Grupa młodzieży dociera z Koninek na czoło Turbacza. Większość w dość ostentacyjny sposób manifestuje swoje zmęczenie. Jeden z uczestników wycieczki komentuje: a Maryja, po przejściu stu dwudziestu siedmiu kilometrów w stanie błogosławionym, nie mówiła Elżbiecie o swoim wyczerpaniu drogą, nie narzekała; zaśpiewała hymn uwielbienia Boga. Zrobiło się cicho. Niektórym zapewne głupio…
Anna, Maryja i tysiące innych, mimo trudów, zmagania się ze słabością ludzkiego ciała, radują się w Panu. Czym jest ta radość?
Łatwiej powiedzieć czym nie jest.
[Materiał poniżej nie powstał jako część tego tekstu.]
-- ==== Sys2Proof/Machine/StoreOps.lean ====
section
/-! DEFINITION. Storage operations that several families share: bricks and pages, keys of a line, the charges of a page, reading and
merging lines under both codes, lost pages, frames and eviction, flash reads and write-backs. -/
namespace Sys2Proof.Machine
open Sys2Proof

/-! ### Access -/

/-- Storage of a partition; the state after reset where the partition does not exist. -/
def State.store (s : State) (p : Nat) : StoreP := match s.part? p with | some P => P.store | none => StoreP.reset
/-- Remote-access state of a partition. -/
def State.remote (s : State) (p : Nat) : RemoteP := match s.part? p with | some P => P.remote | none => RemoteP.reset
/-- Twin state of a partition. -/
def State.twin (s : State) (p : Nat) : TwinP := match s.part? p with | some P => P.twin | none => TwinP.reset
/-- Fabric state of a partition. -/
def State.fabric (s : State) (p : Nat) : FabricP := match s.part? p with | some P => P.fabric | none => FabricP.reset
/-- Mode state of a partition. -/
def State.modeSt (s : State) (p : Nat) : ModeSt := match s.part? p with | some P => P.mode | none => ModeSt.reset
/-- Meters of a partition. -/
def State.meterSt (s : State) (p : Nat) : MeterP := match s.part? p with | some P => P.meters | none => MeterP.reset
/-- The mode of a partition. -/
def State.mode (s : State) (p : Nat) : Mode := (s.modeSt p).mode
/-- Memory interfaces of a die. -/
def State.dram (s : State) (d : Nat) : DramD := match s.die? d with | some D => D.dram | none => DramD.reset
/-- Remote-access state of a die. -/
def State.rd (s : State) (d : Nat) : RemoteD := match s.die? d with | some D => D.remote | none => RemoteD.reset

/-- Whether a partition exists and is not halted: a halted partition acts on nothing that waits (R512). -/
def State.live (s : State) (p : Nat) : Bool := (s.part? p).isSome && !(s.modeSt p).halted

/-- SERVE or SOLO. -/
def State.serving (s : State) (p : Nat) : Bool := s.mode p == .serve || s.mode p == .solo

def StoreP.brick? (S : StoreP) (b : Nat) : Option Brick := aget S.bricks b
def StoreP.modBrick (S : StoreP) (b : Nat) (f : Brick → Brick) : StoreP := { S with bricks := aupd S.bricks b f }
def StoreP.page (S : StoreP) (b g : Nat) : Page := agetD S.pages (b, g) Page.empty
def StoreP.modPage (S : StoreP) (b g : Nat) (f : Page → Page) : StoreP := { S with pages := amod S.pages (b, g) Page.empty f }
def State.modBrick (s : State) (p b : Nat) (f : Brick → Brick) : State := s.modStore p (·.modBrick b f)
def State.modPage (s : State) (p b g : Nat) (f : Page → Page) : State := s.modStore p (·.modPage b g f)

/-- Whether a page's VALID bit is set (R72). -/
def StoreP.valid (S : StoreP) (b g : Nat) : Bool := match S.brick? b with | some B => B.valid.getLsbD g | none => false
/-- Whether a brick is resident. -/
def StoreP.resident (S : StoreP) (b : Nat) : Bool := match S.brick? b with | some B => B.res.isSome | none => false
/-- The owning tenant of a brick. -/
def StoreP.tenantOf (S : StoreP) (b : Nat) : Nat := match S.brick? b with | some B => B.tenant | none => 0
/-- The course that a resident brick's frame lies on. -/
def StoreP.courseOf (S : StoreP) (b : Nat) : Option (Course × Nat) :=
  match S.brick? b with
  | some B => (match B.res with | some (c, f) => (aget S.courses c).map (fun C => (C, f)) | none => none)
  | none => none
/-- The P of the course that holds a brick. -/
def StoreP.pOf (S : StoreP) (b : Nat) : Nat := match S.courseOf b with | some (C, _) => C.p | none => 0

/-- A device-wide or partition counter by name. -/
def State.count (s : State) (p : Nat) (name : String) (n : Nat := 1) : State :=
  s.modStore p (fun S => { S with counters := abump S.counters name n })
/-- A counter of a tenant. -/
def State.tcount (s : State) (p : Nat) (name : String) (tenant : Nat) (n : Nat := 1) : State :=
  s.modStore p (fun S => { S with tcounters := abump S.tcounters (name, tenant) n })
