/-- A unit leaves service: its lines are erasures, metadata frames are rebuilt, every other frame on it is to be evacuated (R209, R211). -/
def State.leaveService (s : State) (p : Nat) (u : OutUnit) : State :=
  if (s.store p).out.contains u then s
  else
    let s := s.modStore p (fun S => { S with out := S.out ++ [u] })
    (s.store p).courses.foldl (fun s e =>
      let C := e.2
      let fs := (List.range C.frames).filter (fun f => decide (C.metaFrames ≤ f) && !C.taken.contains f && C.frameOn u f)
      (s.settleMeta p e.1).modStore p (fun S => { S with evacuate := S.evacuate ++ (fs.map (fun f => (e.1, f))).filter (fun x => !S.evacuate.contains x) })) s

/-- One round of a frame's evacuation: clean pages need nothing, DIRTY pages are read under R205 and written back, and once none is left the
frame is released and leaves the pool (R209). -/
def State.evacuateBrick (s : State) (p b : Nat) : State :=
  let s := s.modBrick p b (fun B => { B with evacuating := true, evicting := false, evictFor := none })
  let dirty := (s.store p).dirtyPages b
  let bad := dirty.filter (fun g => !(s.flaggedLines p b g).isEmpty)
  let s := bad.foldl (fun s g => s.rebuildPage p b g) s
  let us := (((s.store p).dirtyPages b).filter (fun g => !((s.store p).page b g).held)).map (· / 4)
  let s := us.eraseDups.foldl (fun s u => s.writeBackUnit p b u .evict) s
  let s := bad.foldl (fun s g => s.modPage p b g (fun P => { P with rebuilt := false })) s
  let S := s.store p
  if (S.dirtyPages b).isEmpty && !S.flash.wbs.any (fun w => w.brick == b && w.why != .relocate) then
    let at_ := match S.brick? b with | some B => B.res | none => none
    let s := ((s.dropFrame p b true).modStore p (fun S => { S with evacuate := S.evacuate.filter (fun e => some e != at_) })).poolCheck p
    (s.retryBrick p b).retryFrames p
  else s

/-- Frames of a course that leave no unit out of service rejoin the pool (R218, R244). -/
def State.rejoin (s : State) (p : Nat) : State :=
  s.modStore p (fun S =>
    { S with courses := S.courses.map (fun e => (e.1, { e.2 with retired := e.2.retired.filter (fun f => S.out.any (fun u => e.2.frameOn u f)) })),
             evacuate := S.evacuate.filter (fun x => match aget S.courses x.1 with | some C => S.out.any (fun u => C.frameOn u x.2) | none => false) })

/-- The partition that holds a die, with a unit of it leaving service. -/
def State.unitOut (s : State) (die : Nat) (u : OutUnit) : State :=
  match s.partOfDie die with
  | some p => s.leaveService p u
  | none => s

/-! ### Ranks and channels (R242, R265) -/

def DramD.rank (D : DramD) (ch r : Nat) : RankSt := agetD D.ranks (ch, r) RankSt.reset

/-- Ranks of a channel. -/
def DramD.ranksOf (D : DramD) (ch : Nat) : List Nat := (D.ranks.filter (fun e => e.1.1 == ch)).map (·.1.2)

/-- A channel leaves service (R242, R265). -/
def State.channelOut (s : State) (d ch : Nat) (exit : Bool) : State :=
  (s.modDram d (fun D => { D with channels := aupd D.channels ch (fun c => { c with inService := false, exitAt := if exit then some s.now else c.exitAt,
                                                                                    calibratedSinceExit := [] }) })).unitOut d (.channel d ch)

/-- A rank is retired as a unit, with its RANK_RETIRED entry; the channel follows its last rank (R209, R216, R265, R266). -/
def State.retireRank (s : State) (d ch r : Nat) (code : LogCode) : State :=
  if ((s.dram d).rank ch r).retired then s
  else
    let e : SpareRow := { die := d, ch := ch, slot := ((s.dram d).rank ch r).slot, sub := 0, rank := r, bg := 0, ba := 0, row := 0, status := .rankRetired, faults := 0,
                          attempts := 0, time := fab s }
    let s : State := { s with storeNv := { s.storeNv with spare := s.storeNv.spare ++ [e] } }
    let s : State := { s with phys := aupd s.phys (.dram d ch r) (fun x => { x with works := false }) }
    let s := s.modDram d (fun D => { D with ranks := aset D.ranks (ch, r) { D.rank ch r with retired := true } })
    let s := (s.log code (srcDie d) (subject (some d) 2 ch r 0 (match aget s.phys (.dram d ch r) with | some x => x.eye | none => []))).unitOut d (.rank d ch r)
    if ((s.dram d).ranksOf ch).all (fun k => ((s.dram d).rank ch k).retired) then s.channelOut d ch false else s
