-- ==== Sys2Proof/Machine/Dram.lean ====
section
/-! DEFINITION. DRAM channels and calibration (06): refresh, refresh management, DIMM temperatures and power management, calibration runs;
the mesh and service links (R31-R35) and the Ethernet links (R267, R270). -/
namespace Sys2Proof.Machine
open Sys2Proof

/-! ### Refresh (R238-R247) -/

/-- A refresh reduces the activate count of every bank of its rank by RAAIMT (R245; log 27). -/
def DramD.refreshed (D : DramD) (ch r : Nat) : DramD :=
  { D with banks := D.banks.map (fun e => if e.1.1 == ch && e.1.2.2.1 == r then (e.1, { e.2 with raa := e.2.raa - e.2.raaimt }) else e) }

/-- A REFab is issued: the rank takes no other command until tRFC1 has passed (R239). -/
def RankSt.refab (r : RankSt) (now : Nat) : RankSt := { r with busyUntil := now + ceilDiv (r.trfc1 * 8) 5 }

/-- A rank's tREFI elapses, or the rank has time: a REFab is issued, postponed or pulled in (R238-R240). `class2`: reads or merges of class 2 wait; `idle`: nothing
does. R240 says MAY: that a refresh is always postponed while class 2 waits and always pulled in while the rank is idle, and that a postponed one is issued as
soon as no class 2 waits, is the model's choice (DESIGN CHOICE, log 180). -/
def RankSt.refresh (r : RankSt) (now : Nat) (class2 idle : Bool) : RankSt × Bool :=
  let after := r.nextRef + refiCycles r.refi
  if now < r.busyUntil then (r, false)
  else if r.nextRef ≤ now then
    if 0 < r.pulledIn then ({ r with pulledIn := r.pulledIn - 1, nextRef := after }, false)
    else if class2 && r.postponed < 4 then ({ r with postponed := r.postponed + 1, nextRef := after }, false)
    else ({ r with nextRef := after }.refab now, true)
  else if !class2 && 0 < r.postponed then ({ r with postponed := r.postponed - 1 }.refab now, true)
  else if idle && r.postponed == 0 && r.pulledIn < 4 then ({ r with pulledIn := r.pulledIn + 1 }.refab now, true)
  else (r, false)

/-- A rank's refresh decided, with the activate counts that a REFab lowers. -/
def State.refreshRank (s : State) (die ch rank : Nat) (r : RankSt) (class2 idle : Bool) : State :=
  let x := r.refresh s.now class2 idle
  s.modDram die (fun D =>
    let D : DramD := { D with ranks := aset D.ranks (ch, rank) x.1 }
    if x.2 then D.refreshed ch rank else D)

def execRefresh (t : Nat) (die ch rank : Nat) (class2 idle : Bool) (s : State) : Host.Outcome State Fault Refusal :=
  run t s (fun s =>
    match aget (s.dram die).ranks (ch, rank) with
    | none => s
    | some r =>
      if s.pkg != .on || r.retired || !(match aget (s.dram die).channels ch with | some c => c.inService | none => false) then s
      else s.refreshRank die ch rank r class2 idle)

/-- A same-bank refresh-management command: the bank's activate count falls by RAAIMT (R245; log 27). -/
def BankSt.manage (b : BankSt) : BankSt := { b with raa := b.raa - b.raaimt }
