-- ==== Sys2Proof/Machine/Power.lean ====
section
/-! DEFINITION. The power and thermal family (16): the power request, the sequencer, AVSBus, the thermal model and its limits, reference clocks. -/
namespace Sys2Proof.Machine
open Sys2Proof

/-! ### The power request (R620-R622) -/

/-- PWR_REQ is asserted; power counts as requested where R620 holds. -/
def execPowerRequest (t : Nat) (s : State) : Host.Outcome State Fault Refusal :=
  run t s (fun s =>
    let s := if s.svc.pins.pwrReq then s else s.modPins (fun p => { p with pwrReq := true, pwrReqSince := s.now })
    if s.svc.seq.retryAt.isSome then s else s.requestPower)

/-- PWR_REQ deasserted for 16 µs (R513, R621, R634): cause OFF. -/
def execPowerWithdraw (t : Nat) (s : State) : Host.Outcome State Fault Refusal :=
  run t s (fun s =>
    let s := (s.modPins (fun p => { p with pwrReq := false, pwrReqSince := if p.pwrReq then s.now else p.pwrReqSince })).modSeq
      (fun q => { q with retryAt := none, retries := if q.latched then q.retries else 0 })
    (s.crossSequence .off).triggerAll .off)

/-- PWR_REQ deasserted for 500 ms (R622, R661). -/
def execLatchClear (t : Nat) (s : State) : Host.Outcome State Fault Refusal :=
  run t s (fun s =>
    if s.svc.pins.pwrReq || !dueSvc s s.svc.pins.pwrReqSince (500 * cMs) then s
    else
      ((s.modSeq (fun q => { q with latched := false, retries := 0 })).modTherm (fun x => { x with lockout := false, restarts := [] })).modPins
        (fun p => { p with thermTrip := if s.svc.thermal.lockout then false else p.thermTrip }))

/-- The retry of R629: 1 s after the fault entered COLD, where R620 holds. -/
def execSeqRetry (t : Nat) (s : State) : Host.Outcome State Fault Refusal :=
  run t s (fun s =>
    match s.svc.seq.retryAt with
    | some c => if dueSvc s c cS then s.requestPower else s
    | none => s)

/-! ### The sequencer (R623-R638) -/

/-- CHAIN_UP_IN changes (R623 step 2). -/
def execChainUpIn (t : Nat) (level : Bool) (s : State) : Host.Outcome State Fault Refusal :=
  run t s (fun s =>
    let s := s.modPins (fun p => { p with chainUpIn := level })
    if level && s.seqPhase == .waitChainUp then s.afterStep (fun s => s.enableEntry 0) else s)

/-- CHAIN_DN_IN changes (R631 step 3). -/
def execChainDnIn (t : Nat) (level : Bool) (s : State) : Host.Outcome State Fault Refusal :=
  run t s (fun s =>
    let s := s.modPins (fun p => { p with chainDnIn := level })
    if level && s.seqPhase == .waitChainDn then s.disableNext else s)

/-- A chain pin has not come in its time: recorded, and the sequence continues (R625, R638). -/
def execChainTimeout (t : Nat) (s : State) : Host.Outcome State Fault Refusal :=
  timerSvc t s [.chain] (fun s =>
    let up := match s.svc.seqTable with | some x => x.upTimeout | none => 0
    let dn := match s.svc.seqTable with | some x => x.dnTimeout | none => 0
    match s.seqPhase with
    | .waitChainUp => if dueSvc s s.svc.seq.since (up * cMs) then (s.log .chainTimeout srcSvc (values [])).afterStep (fun s => s.enableEntry 0) else s
    | .waitChainDn => if dueSvc s s.svc.seq.since (dn * cMs) then (s.log .chainTimeout srcSvc (values [])).disableNext else s
    | _ => s)

/-- Adds an AVS rail once its power-good has come: frames may be sent (R642). -/
def State.avsBegin (s : State) (e : SeqEntry) : State :=
  match e.avs with
  | some r => s.modSvc (fun v => { v with avs := aset v.avs r { mv := e.nominalMv, ma := 0, lastGood := s.now, lost := false, faultSeen := false } })
  | none => s

/-- A PG input debounced asserted, with the raw transitions counted in the running step and the sense reading (R619, R626-R628, R635). -/
def execSeqPgAssert (t : Nat) (entry raw sns : Nat) (s : State) : Host.Outcome State Fault Refusal :=
  run t s (fun s =>
    let chatters := s.modSeq (fun q => { q with raw := aset q.raw entry raw })
    match s.seqPhase with
    | .waitPg i =>
      if 8 < raw && s.svc.seq.enabled.contains entry then chatters.stepFails i .chatter
      else if i != entry then s
      else
        match s.seqEntry i with
        | none => s
        | some e =>
          if e.sns.isSome && sns * 100 < e.nominalMv * 90 then s.stepFails i .lowRail
          else
            let s := (((s.seqStep i).avsBegin e).modSeq (fun q => { q with good := q.good ++ [i], sns := aset q.sns i sns }))
            s.afterStep (fun s => s.setPhase (.stepDelay i))
    | .stepDelay i => if 8 < raw && s.svc.seq.enabled.contains entry then chatters.stepFails i .chatter else s
    | _ => s)

/-- PG_TIMEOUT expires without power-good (R629); a withdrawal that waited for it reverses without a fault (R634). -/
def execPgTimeout (t : Nat) (entry : Nat) (s : State) : Host.Outcome State Fault Refusal :=
  timerSvc t s [.powerOk entry] (fun s =>
    match s.seqEntry entry with
    | some e =>
      if s.seqPhase == .waitPg entry && dueSvc s s.svc.seq.since (e.pgTimeout * cMs) then s.afterStep (fun s => s.stepFails entry .timeout) else s
    | none => s)
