/-- Bricks that a sweep has still to bring to the new half: they hold a VALID page (R579). -/
def State.sweepLeft (s : State) (p tenant h : Nat) : List Nat :=
  ((s.store p).bricks.filter (fun e => e.2.tenant == tenant && e.2.valid != 0 && !e.2.onHalf h)).map (·.1)

/-- The lowest of those that this twin sweeps itself (R580). -/
def State.sweepNext (s : State) (p : Nat) (l : List Nat) : Option Nat :=
  let T := s.twin p
  (l.filter (fun b => !(T.paired && !T.lead) || !(match (s.store p).brick? b with | some B => B.mirror | none => false))).foldl
    (fun m b => match m with | some x => some (min x b) | none => some b) none

/-- A page's stored form under the new key: deciphered under the old half and enciphered under the new (R579). -/
def State.rekeyed (s : State) (p b g : Nat) (old new : List Byte) (m : Memory) : Memory :=
  (List.range 64).foldl (fun acc k =>
    Memory.writeN acc (64 * k) (s.toStored p b g k (some new) (s.toPlain p b g k (some old) (Memory.readN m (64 * k) 64)))) []

/-- The pages of a unit that the sweep re-enciphers: VALID, not listed, whole (R579). -/
def State.sweepPages (s : State) (p b u : Nat) : List Nat :=
  ((List.range 4).map (fun i => 4 * u + i)).filter (fun g => (s.store p).valid b g && !s.listed p b g && ((s.store p).page b g).poison == 0)

/-- The stored form of a page as it stands: its frame's if FILLED, else its flash copy's. -/
def State.standing (s : State) (p b g : Nat) : Memory :=
  if ((s.store p).page b g).filled then Memory.extract (s.store p).dram (pageAddr b g) 4096 else (s.flash p).pageData b g

/-- On a lead a re-enciphered page goes to the follower in the position of its ordering point (R580). -/
def State.sendRekeyed (s : State) (p b g : Nat) (m : Memory) : State :=
  if !(s.twin p).lead || !(s.twin p).mirrors || !(match (s.store p).brick? b with | some B => B.mirror | none => false) then s
  else
    let lines := (List.range 64).map (fun k => Memory.readN m (64 * k) 64)
    let r := s.replicaNumber p
    let e : ApplyEntry := { kind := .replica, second := false, cause := 0, epoch := epochNow s, id := r.1, psn := 0, page := pageAddr b g / 4096 }
    ((r.2.mirror p 2 (replBytes r.1 b g (BitVec.allOnes 64) lines)).foldDigest p e lines.flatten).entry p e

/-- Step 4 of a unit: the flash map and the cursor in one update, and what a write-back clears (R330, R579). -/
def State.endUnit (s : State) (p b u : Nat) : State :=
  let s := (s.modBrick p b (fun B => { B with cursor := 4 * u + 4 })).track p 3 (b / 512)
  let s := ((s.store p).dirtyIn b u).foldl (fun s g => s.pageWritten p b g) s
  ((s.meterUnit p b 10).shareCheck p).opCheck p

/-- One unit of the sweep, at a place that has been taken (R579). -/
def State.sweepUnit (s : State) (p b u h : Nat) (old new : List Byte) (pl : Nat × Nat × Loc × Nat) : State :=
  let gs := s.sweepPages p b u
  let news := gs.map (fun g => (g, s.rekeyed p b g old new (s.standing p b g)))
  let cws := (s.snapshot p b u pl.2.2.2).map (fun w => match aget news w.page with | some m => { w with data := m, keyHalf := h } | none => w)
  let s := news.foldl (fun s x => (if ((s.store p).page b x.1).filled then s.writePage p b x.1 x.2 else s).sendRekeyed p b x.1 x.2) s
  ((s.mapUnit p b u pl.2.2.1 cws).endUnit p b u)

/-- The sweep's end (R578, R581): the old half zeroised, the slot ACTIVE under the new one; on a pair the follower is told, and its confirmation awaited. -/
def State.endSweep (s : State) (p i : Nat) (w : Sweep) : State :=
  let s := (s.zeroKey i (some (1 - w.newHalf))).modSec (fun x => { x with slots := aupd x.slots i (fun k =>
    { k with state := .active, currentHalf := w.newHalf, half0 := if w.newHalf == 0 then k.half0 else [], half1 := if w.newHalf == 1 then k.half1 else [], sweep := none }) })
  let s := if w.silent then s.log .rekeyDone (srcPart p) (values [i]) else s
  if !(s.twin p).lead then s.endRunning (· == .rekey p i w.newHalf) .ok [] true
  else
    let r := s.shareTables p [] [] [(i, w.newHalf, true, (s.slot i).half w.newHalf)] []
    let s := r.2.2
    if r.1 == 0 then s.endRunning (· == .rekey p i w.newHalf) .ok [] true
    else { s with running := s.running.map (fun x => if x.op == .rekey p i w.newHalf then { x with op := .twinned p [] true, mseq := r.1 } else x) }

/-- One unit of a rekey sweep, or its end (R579-R581): in SERVE or SOLO. -/
def execRekeyUnit (t : Nat) (part slot : Nat) (s : State) : Host.Outcome State Fault Refusal :=
  run t s (fun s =>
    let k := s.slot slot
    match k.sweep with
    | none => s
    | some w =>
      if k.part != some part || k.state != .rekeying || !s.serving part || s.pkg != .on then s
      else
        let left := match k.tenant with | some n => s.sweepLeft part n w.newHalf | none => []
        if left.isEmpty then s.endSweep part slot w
        else
          match s.sweepNext part left with
          | none => s
          | some b =>
            match (s.store part).brick? b with
            | none => s
            | some B =>
              let s := if B.keyHalf == w.newHalf then s else (s.modBrick part b (fun B => { B with keyHalf := w.newHalf, cursor := 0 })).track part 3 (b / 512)
              let u := (if B.keyHalf == w.newHalf then B.cursor else 0) / 4
              let F := s.flash part
              let pages := (List.range 4).map (fun i => 4 * u + i)
              if F.inFlight b u || F.relocating b u || pages.any (fun g => ((s.store part).page b g).held) then s
              else if (s.sweepPages part b u).isEmpty then (s.modBrick part b (fun B => { B with cursor := 4 * u + 4 })).track part 3 (b / 512)
              else
                match s.takeProgram part .openWrite false none with
                | some (pl, s) => s.sweepUnit part b u w.newHalf (k.half (1 - w.newHalf)) (k.half w.newHalf) pl
                | none => s)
Ale spróbujmy.
Dawid mówi: „miałem Pana zawsze przed oczami”. – Radość jest owocem wzroku utkwionego w Bogu.
„Zakryłeś te rzeczy przed mądrymi i roztropnymi, a objawiłeś prostaczkom”. – Radość w Panu jest przywilejem ubogich w duchu.
„Nie z tego się cieszcie, że złe duchy się wam poddają”. – Radość w Panu nie jest owocem działania, lecz życia w Obecności.
„Gdy oni z radości jeszcze nie wierzyli…” – Jest taka radość, kiedy spotkanie uprzedza wiarę.
O resztę należy zapytać świętego Franciszka. On bardzo wymownie opowiedział bratu Leonowi czym jest radość doskonała.
Dodaj swój komentarz »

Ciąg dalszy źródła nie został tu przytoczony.